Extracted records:

*****

-- ==== Sys2Proof/Certificates/Slice0/Obligations.lean ====
section
/-! DEFINITION. The statements for the provers, each from the numbered rules of spec/ its docstring names. -/

open Sys2Proof Sys2Proof.Machine

/-! ## Encoding -/

/-- R64: no bit of an operand is lost on the way into the word and back, for every instruction and operand value. -/
def Obligations.DecodeOfEncodeIsTheInstruction : Prop :=
  ∀ i : Instr, decode (encode i) = .ok i

/-- R65: a word that decodes to a command is that command's word, so no two words are one command. -/
def Obligations.EncodeOfADecodedWordIsTheWord : Prop :=
  ∀ (w : CommandWord) (i : Instr), decode w = .ok i → encode i = w

/-- R65: decoding is total, and a word is INVALID exactly when its opcode is 0xC to 0xF or a reserved bit of its format (R64) is
1: format H and Y from bit 20, P and R from 36, B and M from 12, I from 5, N from 4; T reserves none. -/
def Obligations.WordIsInvalidExactlyWhenReserved : Prop :=
  ∀ w : CommandWord,
    let op := w.toNat % 16
    let reservedFrom (n : Nat) : Prop := ∃ j, n ≤ j ∧ j < 88 ∧ w.getLsbD j = true
    ((∃ i, decode w = .ok i) ∨ ∃ e, decode w = .error e) ∧
    ((∃ e, decode w = .error e) ↔
      12 ≤ op ∨
      ((op = 0 ∨ op = 1 ∨ op = 7 ∨ op = 8) ∧ reservedFrom 20) ∨
      ((op = 2 ∨ op = 4) ∧ reservedFrom 36) ∨
      ((op = 3 ∨ op = 6) ∧ reservedFrom 12) ∨
      (op = 5 ∧ reservedFrom 5) ∨
      (op = 9 ∧ reservedFrom 4))

/-- spec/opcode_table.json (30_encoding.md, preamble): the decoder accepts exactly the words that `(W & mask) == match` of one row
accepts, and its opcode is then that row's. -/
def Obligations.DecoderAgreesWithTheOpcodeTable : Prop :=
  ∀ w : CommandWord, ∀ op : Nat,
    (∃ i, decode w = .ok i ∧ i.opcode.toNat = op) ↔
      ∃ row, opcodeTable[op]? = some row ∧ w &&& row.1 = row.2

/-- R64 and the words of 95_test_vectors.md: a few words written out decode to the command they stand for. -/
def Obligations.WrittenWordsDecode : Prop :=
  decode 0x1120#88 = .ok (.hdr2b 0x12#8 1#8) ∧
  decode 0xA0541#88 = .ok (.b2hdr 0x54#8 0xA0#8) ∧
  decode 0x50200012#88 = .ok (.penc 1#8 0#8 2#8 5#8) ∧
  decode 0x28007D4#88 = .ok (.baud 125#16 40#16) ∧
  decode 0x15#88 = .ok (.init .alternate) ∧
  decode 0x2808#88 = .ok (.ffirst 0x80#8 2#8) ∧
  decode 0xCCBBAA30012A#88 =
    .ok (.send ⟨0x12#8, 0#8, 3#4, #v[0xAA#8, 0xBB#8, 0xCC#8, 0#8, 0#8, 0#8, 0#8, 0#8]⟩) ∧
  decode 0x19#88 = .error .reservedBit ∧
  decode 0xC#88 = .error .reservedOpcode

/-- R60, R11: when no other agent's turn comes first and the word on the port decodes to `i`, a step takes the word off the port and is
`exec i`: at IDLE for every `i`, and while a stateful command is in progress for a pure `i`, which is not serialised. -/
def Obligations.StepExecutesTheDecodedCommand : Prop :=
  ∀ (s : State) (w : CommandWord) (rest : List CommandWord) (i : Instr),
    SeqIdle s ∨ i.isPure = true → (∀ a later, s.agenda ≠ .agent a :: later) → s.port = w :: rest → decode w = .ok i →
    step s = exec i { s with port := rest }

/-- R66, R190: an INVALID word presented at IDLE is refused by name; there is no next state, so nothing is written. -/
def Obligations.InvalidWordIsRefused : Prop :=
  ∀ (s : State) (w : CommandWord) (rest : List CommandWord) (e : Invalid),
    SeqIdle s → (∀ a later, s.agenda ≠ .agent a :: later) → s.port = w :: rest → decode w = .error e →
    step s = .refused .invalidCommandWord

/-! ## The two codecs -/

/-- R90: HDR2B answers in every state, changes the result port alone (a field of the model, log entry 3), and returns the two
identifier bytes; its word is opcode 0x0, format H. -/
def Obligations.Hdr2bReturnsTheIdentifierBytes : Prop :=
  ∀ (nodeID messageType : Byte) (s : State), ∃ high low : Byte,
    decode (BitVec.ofNat 88 (0x0 + nodeID.toNat * 2 ^ 4 + messageType.toNat * 2 ^ 12)) = .ok (.hdr2b nodeID messageType) ∧
    exec (.hdr2b nodeID messageType) s = .next { s with resultPort := some (.identifierBytes high low) } ∧
    high.toNat = messageType.toNat % 8 * 32 + nodeID.toNat / 8 ∧
    low.toNat = nodeID.toNat % 8 * 32 ∧
    identifier high low = messageType.toNat % 8 * 256 + nodeID.toNat
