/-- A busy block leaves a word that is no pure operation's on the port (R191). -/
theorem step_busy_port {s t : State} (hbusy : s.seq ≠ .idle) (hport : PortWaits s) (h : step s = .next t) : t.port = s.port := by
  rcases step_cases h with ⟨a, rest, -, rfl⟩ | ⟨-, ⟨-, rfl⟩ | ⟨w, rest, i, hp, hd, hready, -⟩⟩
  · obtain ⟨-, -, -, hframe, -⟩ := perform_frame { s with agenda := rest } a
    exact hframe
  · exact blockTurn_port s
  · have hpure : i.isPure = true := hready.resolve_left hbusy
    rw [hport w rest i hp hd] at hpure
    cases hpure

/-! ### The direct writes a turn of the run makes -/

theorem trunc1_eq_one_iff (v : Byte) : trunc1 v = 1#1 ↔ v.toNat % 2 = 1 := by
  simp [trunc1, ← BitVec.toNat_inj]

theorem trunc1_eq_zero_iff (v : Byte) : trunc1 v = 0#1 ↔ v.toNat % 2 = 0 := by
  simp [trunc1, ← BitVec.toNat_inj]

/-- The host's turns write every value to every register, but no 0 to a bank's enable (R24) and no 1 to `TXREQ` (R161). -/
theorem hostMayWrite_iff (x : Reg) (v : Byte) : hostMayWrite x v = true ↔
    (∀ n, x = .filtEn n → v.toNat % 2 = 1) ∧ (x = .txreq → v.toNat % 2 = 0) := by
  cases x <;> simp [hostMayWrite, trunc1_eq_one_iff, trunc1_eq_zero_iff]

theorem perform_hostWritesRegister {s : State} (hi : SeqIdle s) {x : Reg} {v : Byte} (h : hostMayWrite x v = true) :
    perform (.hostWritesRegister x v) s = s.write x v := by
  simp [perform, State.isIdle, hi, h]

theorem perform_hostWritesRegister_of_not {s : State} {x : Reg} {v : Byte} (h : ¬ hostMayWrite x v = true) :
    perform (.hostWritesRegister x v) s = s := by
  simp [perform, h]

/-- An evaluation of a stateful operation does nothing (R186). -/
theorem perform_hostEvaluates_stateful {i : Instr} (h : i.isPure = false) (s : State) : perform (.hostEvaluates i) s = s := by
  cases i with
  | hdr2b | b2hdr | penc | pdecop => cases h
  | _ => rfl

/-! ### The direct writes between two steps build any bank -/

/-- Every register and field that is written by number. -/
def allRegs : List Reg :=
  [.txidH, .txidL, .txdlc, .txreq, .txerr, .abortReq, .filtH .zero, .filtH .one, .filtL .zero, .filtL .one, .filtEn .zero,
    .filtEn .one, .maskH, .maskL, .rxie0, .modeReq, .modeStat, .brp, .timingA, .timingB, .driveEn] ++
    (List.finRange 8).map .txd

theorem mem_allRegs (r : Reg) : r ∈ allRegs := by
  cases r with
  | filtH n | filtL n | filtEn n => cases n <;> simp [allRegs]
  | _ => simp [allRegs]

theorem regRead_lt (b : Bank) (r : Reg) : (regRead b r).toNat < 2 ^ regWidth r := by
  cases r <;> simp [regRead, regWidth] <;> omega

/-- A register takes over whole what the same register of another bank holds. -/
theorem regRead_regWrite_regRead (b c : Bank) (r : Reg) : regRead (regWrite b r (regRead c r)) r = regRead c r := by
  apply BitVec.eq_of_toNat_eq
  rw [regRead_regWrite_same, Nat.mod_eq_of_lt (regRead_lt c r)]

*****

== Activity ==
Which of the lines above include the word "hpure"? List those lines.

== Answer for the task ==
  · have hpure : i.isPure = true := hready.resolve_left hbusy
    rw [hport w rest i hp hd] at hpure
    cases hpure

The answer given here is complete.